> [TRY IT] From the records below, print exactly the lines starting at the one containing "s.domV := rfl" and ending at the one containing "s.led := rfl", ends included, and nothing else.

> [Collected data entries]
______________________________

/-! ### raise -/

@[simp] theorem State.raise_pending (x : Src) (a : AKind) (n : Nat) (p : FMaster) (c : FAccess) : (s.raise x a n p c).pending = s.pending := rfl
@[simp] theorem State.raise_now (x : Src) (a : AKind) (n : Nat) (p : FMaster) (c : FAccess) : (s.raise x a n p c).now = s.now := rfl
@[simp] theorem State.raise_powered (x : Src) (a : AKind) (n : Nat) (p : FMaster) (c : FAccess) : (s.raise x a n p c).powered = s.powered := rfl
@[simp] theorem State.raise_blockReset (x : Src) (a : AKind) (n : Nat) (p : FMaster) (c : FAccess) : (s.raise x a n p c).blockReset = s.blockReset := rfl
@[simp] theorem State.raise_resume (x : Src) (a : AKind) (n : Nat) (p : FMaster) (c : FAccess) : (s.raise x a n p c).resume = s.resume := rfl
@[simp] theorem State.raise_brReaction (x : Src) (a : AKind) (n : Nat) (p : FMaster) (c : FAccess) : (s.raise x a n p c).brReaction = s.brReaction := rfl
@[simp] theorem State.raise_refLost (x : Src) (a : AKind) (n : Nat) (p : FMaster) (c : FAccess) : (s.raise x a n p c).refLost = s.refLost := rfl
@[simp] theorem State.raise_backup (x : Src) (a : AKind) (n : Nat) (p : FMaster) (c : FAccess) : (s.raise x a n p c).backup = s.backup := rfl
@[simp] theorem State.raise_tablesInit (x : Src) (a : AKind) (n : Nat) (p : FMaster) (c : FAccess) : (s.raise x a n p c).tablesInit = s.tablesInit := rfl
@[simp] theorem State.raise_badWords (x : Src) (a : AKind) (n : Nat) (p : FMaster) (c : FAccess) : (s.raise x a n p c).badWords = s.badWords := rfl
@[simp] theorem State.raise_regs (x : Src) (a : AKind) (n : Nat) (p : FMaster) (c : FAccess) : (s.raise x a n p c).regs = s.regs := rfl
@[simp] theorem State.raise_step (x : Src) (a : AKind) (n : Nat) (p : FMaster) (c : FAccess) : (s.raise x a n p c).step = s.step := rfl
@[simp] theorem State.raise_balCtr (x : Src) (a : AKind) (n : Nat) (p : FMaster) (c : FAccess) : (s.raise x a n p c).balCtr = s.balCtr := rfl
@[simp] theorem State.raise_lanes (x : Src) (a : AKind) (n : Nat) (p : FMaster) (c : FAccess) : (s.raise x a n p c).lanes = s.lanes := rfl
@[simp] theorem State.raise_rgns (x : Src) (a : AKind) (n : Nat) (p : FMaster) (c : FAccess) : (s.raise x a n p c).rgns = s.rgns := rfl
@[simp] theorem State.raise_heats (x : Src) (a : AKind) (n : Nat) (p : FMaster) (c : FAccess) : (s.raise x a n p c).heats = s.heats := rfl
@[simp] theorem State.raise_heatOf (x : Src) (a : AKind) (n : Nat) (p : FMaster) (c : FAccess) : (s.raise x a n p c).heatOf = s.heatOf := rfl
@[simp] theorem State.raise_gates (x : Src) (a : AKind) (n : Nat) (p : FMaster) (c : FAccess) : (s.raise x a n p c).gates = s.gates := rfl
@[simp] theorem State.raise_merges (x : Src) (a : AKind) (n : Nat) (p : FMaster) (c : FAccess) : (s.raise x a n p c).merges = s.merges := rfl
@[simp] theorem State.raise_domV (x : Src) (a : AKind) (n : Nat) (p : FMaster) (c : FAccess) : (s.raise x a n p c).domV = s.domV := rfl
@[simp] theorem State.raise_place (x : Src) (a : AKind) (n : Nat) (p : FMaster) (c : FAccess) : (s.raise x a n p c).place = s.place := rfl
@[simp] theorem State.raise_gatesOk (x : Src) (a : AKind) (n : Nat) (p : FMaster) (c : FAccess) : (s.raise x a n p c).gatesOk = s.gatesOk := rfl
@[simp] theorem State.raise_plan (x : Src) (a : AKind) (n : Nat) (p : FMaster) (c : FAccess) : (s.raise x a n p c).plan = s.plan := rfl
@[simp] theorem State.raise_planLeft (x : Src) (a : AKind) (n : Nat) (p : FMaster) (c : FAccess) : (s.raise x a n p c).planLeft = s.planLeft := rfl
@[simp] theorem State.raise_baton (x : Src) (a : AKind) (n : Nat) (p : FMaster) (c : FAccess) : (s.raise x a n p c).baton = s.baton := rfl
@[simp] theorem State.raise_slots (x : Src) (a : AKind) (n : Nat) (p : FMaster) (c : FAccess) : (s.raise x a n p c).slots = s.slots := rfl
@[simp] theorem State.raise_pacer (x : Src) (a : AKind) (n : Nat) (p : FMaster) (c : FAccess) : (s.raise x a n p c).pacer = s.pacer := rfl
@[simp] theorem State.raise_lim (x : Src) (a : AKind) (n : Nat) (p : FMaster) (c : FAccess) : (s.raise x a n p c).lim = s.lim := rfl
@[simp] theorem State.raise_gauge (x : Src) (a : AKind) (n : Nat) (p : FMaster) (c : FAccess) : (s.raise x a n p c).gauge = s.gauge := rfl
@[simp] theorem State.raise_led (x : Src) (a : AKind) (n : Nat) (p : FMaster) (c : FAccess) : (s.raise x a n p c).led = s.led := rfl
@[simp] theorem State.raise_relay (x : Src) (a : AKind) (n : Nat) (p : FMaster) (c : FAccess) : (s.raise x a n p c).relay = s.relay := rfl
@[simp] theorem State.raise_opal (x : Src) (a : AKind) (n : Nat) (p : FMaster) (c : FAccess) : (s.raise x a n p c).opal = s.opal := rfl
@[simp] theorem State.raise_nvm (x : Src) (a : AKind) (n : Nat) (p : FMaster) (c : FAccess) : (s.raise x a n p c).nvm = s.nvm := rfl
@[simp] theorem State.raise_boot (x : Src) (a : AKind) (n : Nat) (p : FMaster) (c : FAccess) : (s.raise x a n p c).boot = s.boot := rfl
@[simp] theorem State.raise_host (x : Src) (a : AKind) (n : Nat) (p : FMaster) (c : FAccess) : (s.raise x a n p c).host = s.host := rfl
@[simp] theorem State.raise_test (x : Src) (a : AKind) (n : Nat) (p : FMaster) (c : FAccess) : (s.raise x a n p c).test = s.test := rfl
@[simp] theorem State.raise_pf (x : Src) (a : AKind) (n : Nat) (p : FMaster) (c : FAccess) : (s.raise x a n p c).pf = s.pf := rfl
@[simp] theorem State.raise_out (x : Src) (a : AKind) (n : Nat) (p : FMaster) (c : FAccess) : (s.raise x a n p c).out = s.out := rfl
@[simp] theorem State.raise_freeCtr (x : Src) (a : AKind) (n : Nat) (p : FMaster) (c : FAccess) : (s.raise x a n p c).freeCtr = s.freeCtr := rfl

______________________________

> [WRITTEN RESPONSE]
@[simp] theorem State.raise_domV (x : Src) (a : AKind) (n : Nat) (p : FMaster) (c : FAccess) : (s.raise x a n p c).domV = s.domV := rfl
@[simp] theorem State.raise_place (x : Src) (a : AKind) (n : Nat) (p : FMaster) (c : FAccess) : (s.raise x a n p c).place = s.place := rfl
@[simp] theorem State.raise_gatesOk (x : Src) (a : AKind) (n : Nat) (p : FMaster) (c : FAccess) : (s.raise x a n p c).gatesOk = s.gatesOk := rfl
@[simp] theorem State.raise_plan (x : Src) (a : AKind) (n : Nat) (p : FMaster) (c : FAccess) : (s.raise x a n p c).plan = s.plan := rfl
@[simp] theorem State.raise_planLeft (x : Src) (a : AKind) (n : Nat) (p : FMaster) (c : FAccess) : (s.raise x a n p c).planLeft = s.planLeft := rfl
@[simp] theorem State.raise_baton (x : Src) (a : AKind) (n : Nat) (p : FMaster) (c : FAccess) : (s.raise x a n p c).baton = s.baton := rfl
@[simp] theorem State.raise_slots (x : Src) (a : AKind) (n : Nat) (p : FMaster) (c : FAccess) : (s.raise x a n p c).slots = s.slots := rfl
@[simp] theorem State.raise_pacer (x : Src) (a : AKind) (n : Nat) (p : FMaster) (c : FAccess) : (s.raise x a n p c).pacer = s.pacer := rfl
@[simp] theorem State.raise_lim (x : Src) (a : AKind) (n : Nat) (p : FMaster) (c : FAccess) : (s.raise x a n p c).lim = s.lim := rfl
@[simp] theorem State.raise_gauge (x : Src) (a : AKind) (n : Nat) (p : FMaster) (c : FAccess) : (s.raise x a n p c).gauge = s.gauge := rfl
@[simp] theorem State.raise_led (x : Src) (a : AKind) (n : Nat) (p : FMaster) (c : FAccess) : (s.raise x a n p c).led = s.led := rfl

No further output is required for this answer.